Андрей Тарковский - Виктор Филимонов 30 стр.


Но вернемся к ситуации в советском кино, сложившейся к 1972 году, как ее комментирует киновед В. Фомин. Еще в качестве главного куратора кинематографа по линии ЦК КПСС Ф.Т. Ермаш начиная с 1966 года упорно готовил переустройство киноотрасли. По одному из проектов, представленных на Секретариате ЦК, вместо комитета должно было возникнуть Министерство кинематографии. Проект в полном масштабе воплотить не удалось, но в 1972 году было принято постановление "О дальнейшем развитии советской кинематографии". В расчете на перспективы исполнения постановления Ф. Т. Ермаш и оказался в кресле председателя новоиспеченного Госкино СССР. Первые шаги его были вполне либеральны. На этой волне Тарковский получает возможность делать свой фильм.

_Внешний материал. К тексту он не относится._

-- ==== Sys2Proof/WellFormed.lean ====
section
/-!
DEFINITION. Which terms of `Instr` are operations of the block: an operand field must not hold the value that
spec/30_encoding.md R107 reserves.
-/

namespace Sys2Proof

/-- R97, R107: a channel field names a channel unless it is 3. -/
def channelOk (n : BitVec 2) : Bool := n != 3#2

/-- R96, R107: a rotation field is a RotationEvent unless it is 0b10. -/
def rotationOk (n : BitVec 2) : Bool := n != 2#2

/-- The operand checks of R107; the other operands have no reserved value. -/
def Instr.wellFormed : Instr → Bool
  | .orbRd => true
  | .orbSet c _ => channelOk c
  | .scan => true
  | .qdec => true
  | .selnext => true
  | .toggle c => channelOk c
  | .adj _ => true
  | .evBtn _ => true
  | .evRot d => rotationOk d
  | .irqBtn => true
  | .irqEnc => true
  | .nop => true
  | .init => true

end Sys2Proof
end

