-- ==== Sys2Proof/Machine/OutputRegister.lean ====
section
/-!
DEFINITION. The Output Register Model: ORB.RD and ORB.SET (spec/40_output_register.md).
-/

namespace Sys2Proof.Machine

/-- ORB.RD: returns ORB and changes no register (R121). -/
def execOrbRd (s : State) : Answer :=
  whenIdle s (.next (handBack (.byte s.orb) s))

/-- The effect of ORB.SET c, v: ORB[2 - c] is assigned v, then one transmit of the new ORB, always (R122, R124). -/
def orbSet (c : Channel) (v : Bool) (s : State) : State :=
  tx (assignEnable c v s.orb) { s with orb := assignEnable c v s.orb }

/-- ORB.SET c, v (R122). -/
def execOrbSet (c : BitVec 2) (v : Bool) (s : State) : Answer :=
  withChannel c fun ch => whenIdle s (whenNoScan s (.next (orbSet ch v s)))

end Sys2Proof.Machine
end

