theorem returnToIdle_rotationEvent (d : Rotation) (s : State) :
    returnToIdle (rotationEvent d s) = rotationEvent d (returnToIdle s) := by
  by_cases hsel : s.sel = adjCh
  · have hadj (inc : Bool) : returnToIdle (render (adjust inc s)) = render (adjust inc (returnToIdle s)) :=
      congrArg render (returnToIdle_adjust inc s)
    cases d with
    | none => rfl
    | clockwise => rw [rotationEvent_clockwise hsel, hadj, rotationEvent_clockwise (s := returnToIdle s) hsel]
    | counterClockwise =>
      rw [rotationEvent_counterClockwise hsel, hadj, rotationEvent_counterClockwise (s := returnToIdle s) hsel]
  · rw [rotationEvent_fixed d hsel, rotationEvent_fixed (s := returnToIdle s) d hsel]

/-! IRQ.BTN -/

theorem step_dispatching (hctx : s.ctx = .hBtn) (hoff : s.scanActive = false) :
    step s = .next (buttonHandlerEnd s) := by
  have hdispatch : activity s = .dispatching := by simp [activity, hctx, hoff]
  simp [step, hdispatch, runLine]

/-- The handler's end is what EV.BTN of the hit answers at IDLE, and the return alone on None (R240, R243). -/
theorem buttonHandlerEnd_dispatches (hoff : s.scanActive = false) :
    (∀ b, s.hit = some b → exec (.evBtn b) (returnToIdle s) = .next (buttonHandlerEnd s)) ∧
    (s.hit = none → buttonHandlerEnd s = returnToIdle s) := by
  refine ⟨fun b hhit => execEvBtn_next.mpr ⟨rfl, fun _ => hoff, ?_⟩, fun hhit => ?_⟩
  · simp [buttonHandlerEnd, hhit, returnToIdle_buttonEvent]
  · simp [buttonHandlerEnd, hhit]

/-- The ten lines of the scan after S0, and the dispatch (R240). -/
theorem stepsTo_irqBtn (s : State) :
    stepsTo 11 (scanStart (enterHandler .hBtn s))
      (buttonHandlerEnd (wholeScan (scanStart (enterHandler .hBtn s)))) := by
  have hstart : AtTurn 0 (scanStart (enterHandler .hBtn s)) := atTurn_scanStart (.inl rfl)
  exact stepsTo_add (n := 1) hstart.stepsTo_wholeScan ⟨_, step_dispatching rfl rfl, rfl⟩

/-- Settles O37: the handler's run ends in its dispatch, and the return takes the state its scan left to the one the
statement writes out. -/
theorem buttonHandlerCompletes : Obligations.ButtonHandlerCompletes := by
  intro s ⟨hidle, _, hoff⟩
  refine ⟨_, _, execIrqBtn_next.mpr ⟨hidle, hoff, rfl⟩, rfl, stepsTo_irqBtn s, ?_⟩
  intro scanned
  have hscanned : returnToIdle (wholeScan (scanStart (enterHandler .hBtn s))) = scanned := by
    simp [scanned, wholeScan_eq, returnToIdle, enterHandler, btnAt, candidate, scanPat, hidle, hoff]
  rw [← hscanned]
  exact buttonHandlerEnd_dispatches (s := wholeScan (scanStart (enterHandler .hBtn s))) rfl
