-- ==== Sys2Proof/Safety.lean ====
section
/-! DEFINITION. What claims about the block are stated in: the invariants of spec/10_state.md R32, the caller's
protocol of spec/41_common_state_machine.md R101 as a property of a command sequence (spec/70_reset_and_hazards.md R163
to R165, R170), and the outcomes a history register has seen (spec/10_state.md R21, R22). -/

namespace Sys2Proof.Machine

/-- The invariant of a constructed instance (R32): the parameters are legal (R8), every register has its width, both
index spaces are in canonical form and within their size. -/
structure State.Inv (s : State) : Prop where
  legal : s.cfg.legal = true
  bhr_width : s.bhr.length = s.cfg.bhrWidth
  bank_wf : Cells.wf (zeros s.cfg.w) s.bank
  bank_within : Cells.within s.cfg.bankEntries s.cfg.w s.bank
  pht_wf : Cells.wf (zeros s.cfg.s) s.pht
  pht_within : Cells.within s.cfg.phtEntries s.cfg.s s.pht
  ctr_width : s.ctr.length = s.cfg.s
  paddr_width : s.paddr.length = s.cfg.a

/-- The state after a completed PREDICT of `addr` that used the key `k` (R105): `CTR` holds the cell, `PEND` is 1,
`PADDR` is the address, the response is the direction of the cell, and nothing else has changed (R111). -/
def afterPredict (s : State) (addr k : Bits) : State :=
  { s with
    ctr := s.phtCell (val k)
    pend := true
    paddr := addr
    rsp := some (dir (msb (s.phtCell (val k)))) }

/-- What every completed UPDATE of `addr` that used the key `k` leaves (R106, R110), its history register apart. -/
structure Trained (s t : State) (addr : Bits) (actual : BranchResult) (k : Bits) : Prop where
  cell : t.phtCell (val k) = advance s.ctr (decide (actual = .taken))
  other_cells : ∀ j, j ≠ val k → t.phtCell j = s.phtCell j
  ctr : t.ctr = s.ctr
  pend : t.pend = false
  paddr : t.paddr = s.paddr
  pviol : t.pviol = (s.pviol || !(s.pend && decide (s.paddr = addr)))
  cfg : t.cfg = s.cfg
  inputs : t.inputs = s.inputs
  rsp : t.rsp = none

/-- What UPDATE does to the history register in GAg (R106, R116). -/
structure ShiftedBhr (s t : State) (actual : BranchResult) : Prop where
  bhr : t.bhr = insertBit s.bhr (tbit actual)
  bank : t.bank = s.bank

/-- What UPDATE does to the history registers in the bank variants, where it selects the entry numbered `val i`
(R106). -/
structure ShiftedBank (s t : State) (actual : BranchResult) (i : Bits) : Prop where
  entry : t.bankCell (val i) = insertBit (s.bankCell (val i)) (tbit actual)
  other_entries : ∀ j, j ≠ val i → t.bankCell j = s.bankCell j
  bhr : t.bhr = s.bhr

/-- While a prediction is pending, `CTR` holds the PHT cell that the pending address selects, and the response port
shows its direction (R24, R108). -/
def State.PendingCounter (s : State) : Prop :=
  s.pend = true →
    (∃ k, key s s.paddr = .ok k ∧ phtRead s k = .ok s.ctr) ∧ s.rsp = some (direction s.ctr)

/-- The commands are legal arcs of R101, one after another, from the protocol state `p`. -/
def legalRun : Protocol → List Instr → Bool
  | _, [] => true
  | p, i :: is => (p.arc i.addr i.actual).2 && legalRun (p.arc i.addr i.actual).1 is

/-- The outcomes of the UPDATEs whose address is selected by `sel`, oldest first, as the bits UPDATE inserts. -/
def outcomes (sel : Bits → Bool) : List Instr → Bits
  | [] => []
  | i :: is =>
    match i.actual with
    | some r => if sel i.addr then tbit r :: outcomes sel is else outcomes sel is
    | none => outcomes sel is

/-- Every command of the sequence is one the instance's port can carry. -/
def allFit (c : Config) (is : List Instr) : Bool := is.all (fun i => i.wf c)

end Sys2Proof.Machine
end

Режиссер, поясняя художественные принципы будущей картины, особо акцентировал роль кинохроники. Режиссер, поясняя художественные принципы будущей картины, особо акцентировал роль кинохроники. Внедренная в игровые эпизоды или сцены-интервью она должна была подчеркнуть связь рассказа с "правдой времени". Собирался он ввести и эпизод "Утро на Куликовом поле", смонтированный с рассказом об Отечественной войне 1941 - 1945 годов, а также хронику, уточняющую время действия и связывающую судьбу героев с жизнью страны. Ясно, что та мера субъективности переживания событий личной жизни и истории, которая появится в фильме, не просматривается в планах режиссера. Напротив, эпизоды, связанные с Куликовской битвой, с крупными историческими событиями XX века, придают высокую степень эпичности сюжету.

На обсуждении, происходившем 18 октября 1972 годами сценарий одобрят и заключение отправят на резолюцию в Госкино. Там, учитывая "настоятельную просьбу киностудии и режиссера", разрешат "в виде исключения" запустить сценарий "Белый день" в режиссерскую разработку. Но твердо предложат учесть замечания, изложенные в заключении, в том числе необходимость внести в фильм "дыхание жизни страны".

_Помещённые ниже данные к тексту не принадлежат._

-- ==== Sys2Proof/Certificates/Slice0/Obligations.lean ====
section
/-! DEFINITION. The statements for the provers, each about every configuration the block can be constructed with. -/

open Sys2Proof Sys2Proof.Machine

/-! ## Encoding -/

/-- R61, R66: the decoder gives back every command that the port of an instance can carry from its word. -/
def Obligations.EncodedCommandDecodesBack : Prop :=
  ∀ (c : Config) (i : Instr), i.wf c = true → decode c (encode i) = .ok i

/-- R61, R62: where the fields of a word stand, and the word as a number. -/
def Obligations.CommandWordFields : Prop :=
  ∀ (c : Config) (cw : Bits), cw.length = c.a + 2 →
    ∃ addr : Bits, addr.length = c.a ∧ (∀ b, b < c.a → bit addr b = bit cw (b + 2)) ∧
      val cw = val addr * 4 + (bit cw 1).toNat * 2 + (bit cw 0).toNat ∧
      (bit cw 0 = false → decode c cw = .ok (predictOf c.variant addr)) ∧
      (bit cw 0 = true → decode c cw = .ok (updateOf c.variant addr (if bit cw 1 then .taken else .notTaken)))

/-- R66, R68: every word of `A + 2` bits is exactly one command, of the instance's variant and with `CW[0]` its
operation; a word of another length is refused by name. -/
def Obligations.EveryPortWordIsOneCommand : Prop :=
  ∀ (c : Config) (cw : Bits),
    (cw.length = c.a + 2 →
      ∃ i : Instr, decode c cw = .ok i ∧ i.wf c = true ∧ i.actual.isSome = bit cw 0) ∧
    (cw.length ≠ c.a + 2 → decode c cw = .error .wrongLength)

/-- R67 (a): two PREDICT words that differ in `CW[1]` make the same step from the same state. -/
def Obligations.PredictIgnoresActualBit : Prop :=
  ∀ (s : State) (addr : Bits) (b b' : Bit) (rest : List Input), addr.length = s.cfg.a →
    step (s.withInputs (.command (addr ++ [b, false]) :: rest)) =
      step (s.withInputs (.command (addr ++ [b', false]) :: rest))

/-- R61, R64: words of spec/95_test_vectors.md, one for each variant and operation, as the decoder reads them. -/
def Obligations.SampleWordsDecode : Prop :=
  decode ⟨.gag, 2, 2, 4, 0, 0⟩ [true, false, true, true, false, false] = .ok (.gagPredict [true, false, true, true]) ∧
  decode ⟨.gag, 2, 2, 4, 0, 0⟩ [true, false, true, true, false, true] =
    .ok (.gagUpdate [true, false, true, true] .notTaken) ∧
  decode ⟨.pag, 2, 2, 2, 0, 2⟩ [true, false, false, false] = .ok (.pagPredict [true, false]) ∧
  decode ⟨.pag, 2, 2, 2, 0, 2⟩ [false, true, true, true] = .ok (.pagUpdate [false, true] .taken) ∧
  decode ⟨.pap, 1, 2, 2, 0, 2⟩ [true, true, false, false] = .ok (.papPredict [true, true]) ∧
  decode ⟨.pap, 1, 2, 2, 0, 2⟩ [true, true, true, true] = .ok (.papUpdate [true, true] .taken) ∧
  decode ⟨.pas, 2, 2, 4, 2, 4⟩ [true, false, false, true, false, false] = .ok (.pasPredict [true, false, false, true]) ∧
  decode ⟨.pas, 2, 2, 4, 2, 4⟩ [false, false, true, true, true, true] =
    .ok (.pasUpdate [false, false, true, true] .taken) ∧
  decode ⟨.sap, 2, 2, 4, 2, 0⟩ [false, true, false, true, false, false] = .ok (.sapPredict [false, true, false, true]) ∧
  decode ⟨.sap, 2, 2, 4, 2, 0⟩ [false, false, true, true, false, true] =
    .ok (.sapUpdate [false, false, true, true] .notTaken)

/-- R64: the strap values of the five variants, constant for the life of the instance; 5, 6 and 7 are reserved and make
no instance. -/
def Obligations.VariantStrapValues : Prop :=
  Variant.ofStrap 0 = some .gag ∧ Variant.ofStrap 1 = some .pag ∧ Variant.ofStrap 2 = some .pap ∧
  Variant.ofStrap 3 = some .pas ∧ Variant.ofStrap 4 = some .sap ∧
  (∀ p : Straps, 5 ≤ p.variant.toNat → construct p = .error .configurationError) ∧
  ∀ s t : State, step s = .next t → t.cfg.variant = s.cfg.variant

/-! ## One step -/

/-- R48, R66: when the next input is a word that decodes to a command, the step is that command's meaning, with the word
taken off the caller's sequence. -/
def Obligations.StepRunsTheDecodedCommand : Prop :=
  ∀ (s : State) (cw : Bits) (rest : List Input) (i : Instr),
    s.inputs = .command cw :: rest → decode s.cfg cw = .ok i → step s = exec i (s.withInputs rest)

/-- The model's choice (assumption log 3): with nothing presented a step changes nothing. -/
def Obligations.StepWithoutInputChangesNothing : Prop :=
  ∀ s : State, s.inputs = [] → step s = .next s

/-- R142 as the model represents it (assumption log 5): a word or an address of the wrong width aborts the call with
`WidthMismatch`. -/
def Obligations.WrongWidthAborts : Prop :=
  (∀ (s : State) (cw : Bits) (rest : List Input),
    s.inputs = .command cw :: rest → cw.length ≠ s.cfg.a + 2 → step s = .fault .widthMismatch) ∧
  ∀ (s : State) (i : Instr),
    i.variant = s.cfg.variant → i.addr.length ≠ s.cfg.a → exec i s = .fault .widthMismatch

/-- R2, R66 as the model represents them (assumption log 5): a command of another variant is no command of the
instance, and the decoder never yields one. -/
def Obligations.OtherVariantsCommandIsRefused : Prop :=
  (∀ (s : State) (i : Instr), i.variant ≠ s.cfg.variant → exec i s = .refused .otherVariant) ∧
  ∀ (s : State) (cw : Bits) (i : Instr), readPort s cw = .ok i → i.variant = s.cfg.variant

/-- R161: the reset input puts everything at its value of R31 whatever the state was, leaves the straps, and gives what
a fresh construction with the same parameters gives. The caller's sequence and the response port are the model's own
fields (assumption log 3 and 4): that the reset takes itself off the first and leaves nothing on the second, where it
returns nothing (R169), is the model's choice. -/
def Obligations.ResetInputRestoresConstruction : Prop :=
  ∀ (s : State) (rest : List Input), s.inputs = .reset :: rest →
    ∃ t : State, step s = .next t ∧ t.cfg = s.cfg ∧ t.bhr = zeros s.cfg.bhrWidth ∧
      (∀ j, t.bankCell j = zeros s.cfg.w) ∧ (∀ j, t.phtCell j = zeros s.cfg.s) ∧ t.ctr = zeros s.cfg.s ∧
      t.pend = false ∧ t.paddr = zeros s.cfg.a ∧ t.pviol = false ∧ t.inputs = rest ∧ t.rsp = none ∧
      ∀ (p : Straps) (u : State), construct p = .ok u → u.cfg = s.cfg → t = u.withInputs rest

/-! ## Construction -/

/-- R141: exactly which parameters make an instance, and the one error the others raise, which no step raises. -/
def Obligations.ConstructionLegality : Prop :=
  ∀ p : Straps,
    ((∃ s, construct p = .ok s) ↔
      p.variant.toNat ≤ 4 ∧ 1 ≤ p.w ∧ 1 ≤ p.s ∧ 1 ≤ p.a ∧
        (p.variant.toNat = 3 ∨ p.variant.toNat = 4 → 1 ≤ p.k) ∧
        (p.variant.toNat = 1 ∨ p.variant.toNat = 2 ∨ p.variant.toNat = 3 → 1 ≤ p.ib ∧ p.ib ≤ p.a)) ∧
    (∀ f, construct p = .error f → f = .configurationError) ∧
    ∀ s : State, step s ≠ .fault .configurationError

/-- R31: the value of every piece of state after construction. -/
def Obligations.ConstructedInstanceIsZero : Prop :=
  ∀ (p : Straps) (s : State), construct p = .ok s →
    s.cfg.variant.code = p.variant ∧ (s.cfg.w : Int) = p.w ∧ (s.cfg.s : Int) = p.s ∧ (s.cfg.a : Int) = p.a ∧
    (s.cfg.variant.takesK = true → (s.cfg.k : Int) = p.k) ∧
    (s.cfg.variant.takesIB = true → (s.cfg.ib : Int) = p.ib) ∧
    (s.cfg.variant = .gag → s.bhr = zeros s.cfg.w) ∧
    (∀ j, j < s.cfg.bankEntries → s.bankCell j = zeros s.cfg.w) ∧
    (∀ j, j < s.cfg.phtEntries → s.phtCell j = zeros s.cfg.s) ∧
    s.ctr = zeros s.cfg.s ∧ s.pend = false ∧ s.paddr = zeros s.cfg.a ∧ s.pviol = false

/-- R7: the PHT index width, the entries and the state bits of each variant. -/
def Obligations.DerivedSizes : Prop :=
  ∀ c : Config,
    (c.variant = .gag → c.keyWidth = c.w ∧ c.bankEntries = 0 ∧ c.stateBits = c.w + c.s + c.s * 2 ^ c.w) ∧
    (c.variant = .pag → c.keyWidth = c.w ∧ c.bankEntries = 2 ^ c.ib ∧
      c.stateBits = c.w * 2 ^ c.ib + c.s + c.s * 2 ^ c.w) ∧
    (c.variant = .pap → c.keyWidth = c.a + c.w ∧ c.bankEntries = 2 ^ c.ib ∧
      c.stateBits = c.w * 2 ^ c.ib + c.s + c.s * 2 ^ (c.a + c.w)) ∧
    (c.variant = .pas → c.keyWidth = c.k + c.w ∧ c.bankEntries = 2 ^ c.ib ∧
      c.stateBits = c.w * 2 ^ c.ib + c.s + c.s * 2 ^ (c.k + c.w)) ∧
    (c.variant = .sap → c.keyWidth = c.a + c.w ∧ c.bankEntries = 2 ^ c.k ∧
      c.stateBits = c.w * 2 ^ c.k + c.s + c.s * 2 ^ (c.a + c.w)) ∧
    c.phtEntries = 2 ^ c.keyWidth

/-! ## The primitives -/

/-- R10, R11: the unsigned value, the BitVector of a value, concatenation, low bits and slices. -/
def Obligations.BitVectorValueLaws : Prop :=
  (∀ v : Bits, val v < 2 ^ v.length ∧ bitsOf v.length (val v) = v) ∧
  (∀ n k, k < 2 ^ n → (bitsOf n k).length = n ∧ val (bitsOf n k) = k) ∧
  (∀ a b : Bits, val (a ++ b) = val a * 2 ^ b.length + val b) ∧
  (∀ (v : Bits) (i : Nat), i ≤ v.length → (low v i).length = i ∧ val (low v i) = val v % 2 ^ i) ∧
  (∀ (v : Bits) (b : Nat), b < v.length → bit v b = (val v).testBit b) ∧
  (∀ (v : Bits) (hi lo b : Nat), lo ≤ hi → hi < v.length → b < hi + 1 - lo →
    (slice v hi lo).length = hi + 1 - lo ∧ bit (slice v hi lo) b = bit v (lo + b))

/-- R83: `insert` in elements and in values; the width stays; after as many inserts as the width nothing of the old
content is left. -/
def Obligations.InsertShiftsLeft : Prop :=
  ∀ (r : Bits) (b : Bit), r ≠ [] →
    (insertBit r b).length = r.length ∧
    (∀ e, e + 1 < r.length → elem (insertBit r b) e = elem r (e + 1)) ∧
    elem (insertBit r b) (r.length - 1) = b ∧
    val (insertBit r b) = (2 * val r + b.toNat) % 2 ^ r.length ∧
    ∀ bs : Bits, bs.length = r.length → bs.foldl insertBit r = bs

/-- R82, R85, R86: `load` and the bank's accesses, their values and their errors. -/
def Obligations.BankReadAfterWrite : Prop :=
  (∀ r v : Bits, (v.length = r.length → loadReg r v = .ok v) ∧
    (v.length ≠ r.length → loadReg r v = .error .widthMismatch)) ∧
  ∀ (s : State) (i v : Bits), Cells.wf (zeros s.cfg.w) s.bank →
    (val i < s.cfg.bankEntries → v.length = s.cfg.w →
      ∃ t : State, bankWrite s i v = .ok t ∧ bankRead t i = .ok v ∧
        (∀ j, val j ≠ val i → bankRead t j = bankRead s j) ∧ t = s.withBank t.bank) ∧
    (val i < s.cfg.bankEntries → v.length ≠ s.cfg.w → bankWrite s i v = .error .widthMismatch) ∧
    (s.cfg.bankEntries ≤ val i →
      bankRead s i = .error .indexOutOfRange ∧ bankWrite s i v = .error .indexOutOfRange)

/-- R89: `put` overwrites the one cell its key selects, and a read gives back what was put; R88, R143: a key past the
cells is `IndexOutOfRange`. That `put` checks its index only, so that a value of any width is put, is the model's choice
(assumption log 9). -/
def Obligations.PhtReadAfterWrite : Prop :=
  ∀ (s : State) (k v : Bits), Cells.wf (zeros s.cfg.s) s.pht →
    (val k < s.cfg.phtEntries →
      ∃ t : State, phtWrite s k v = .ok t ∧ phtRead t k = .ok v ∧
        (∀ j, val j ≠ val k → phtRead t j = phtRead s j) ∧ t = s.withPht t.pht) ∧
    (s.cfg.phtEntries ≤ val k →
      phtRead s k = .error .indexOutOfRange ∧ phtWrite s k v = .error .indexOutOfRange)

/-- R91: `advance` as a function of the unsigned value, clamped to `[0, 2^S − 1]`. -/
def Obligations.AdvanceClamps : Prop :=
  ∀ c : Bits,
    (advance c true).length = c.length ∧ (advance c false).length = c.length ∧
    (val (advance c true) : Int) = min ((val c : Int) + 1) (2 ^ c.length - 1) ∧
    (val (advance c false) : Int) = max ((val c : Int) - 1) 0

/-- R92: the direction of a counter is its first element, equivalently its upper half, and from zero it takes
`2^(S−1)` TAKEN steps to reach it. -/
def Obligations.CounterDirection : Prop :=
  (∀ c : Bits, c ≠ [] →
    (direction c = .taken ↔ elem c 0 = true) ∧ (direction c = .taken ↔ 2 ^ (c.length - 1) ≤ val c)) ∧
  ∀ n m : Nat, 1 ≤ n →
    (direction ((fun c => advance c true)^[m] (zeros n)) = .taken ↔ 2 ^ (n - 1) ≤ m)

/-- R93: the closed form of `fold`: position `j` is the XOR of the elements whose number is `j` modulo `K`. -/
def Obligations.FoldClosedForm : Prop :=
  ∀ (v : Bits) (k : Nat), 1 ≤ k →
    (fold v k).length = k ∧
    ∀ j, j < k →
      elem (fold v k) j =
        ((List.range v.length).filter (fun i => i % k == j)).foldl (fun acc i => bitXor acc (elem v i)) false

В апреле 1973 года заканчивается работа над режиссерским сценарием. Его обсуждение 27 апреля на худсовете объединения, по впечатлениям В. Фомина, "прошло нервозно, на повы­шенных тонах". Сложность положения заключалась в том, что в сценарии, как и ранее, намеренно резервировалось слишком много свободного места для авторского маневрирования. Сведения об упомянутом событии находим и в мемуарах А. Гордона. Ему атмосфера обсуждения показалась хоть и взволнованной, нервной, но в общем доброжелательной. Поразили перепады в настроении режиссера: то он чувствовал себя беззащитным, то, напротив, собирался и выглядел убежденным и твердым в отстаивании замысла.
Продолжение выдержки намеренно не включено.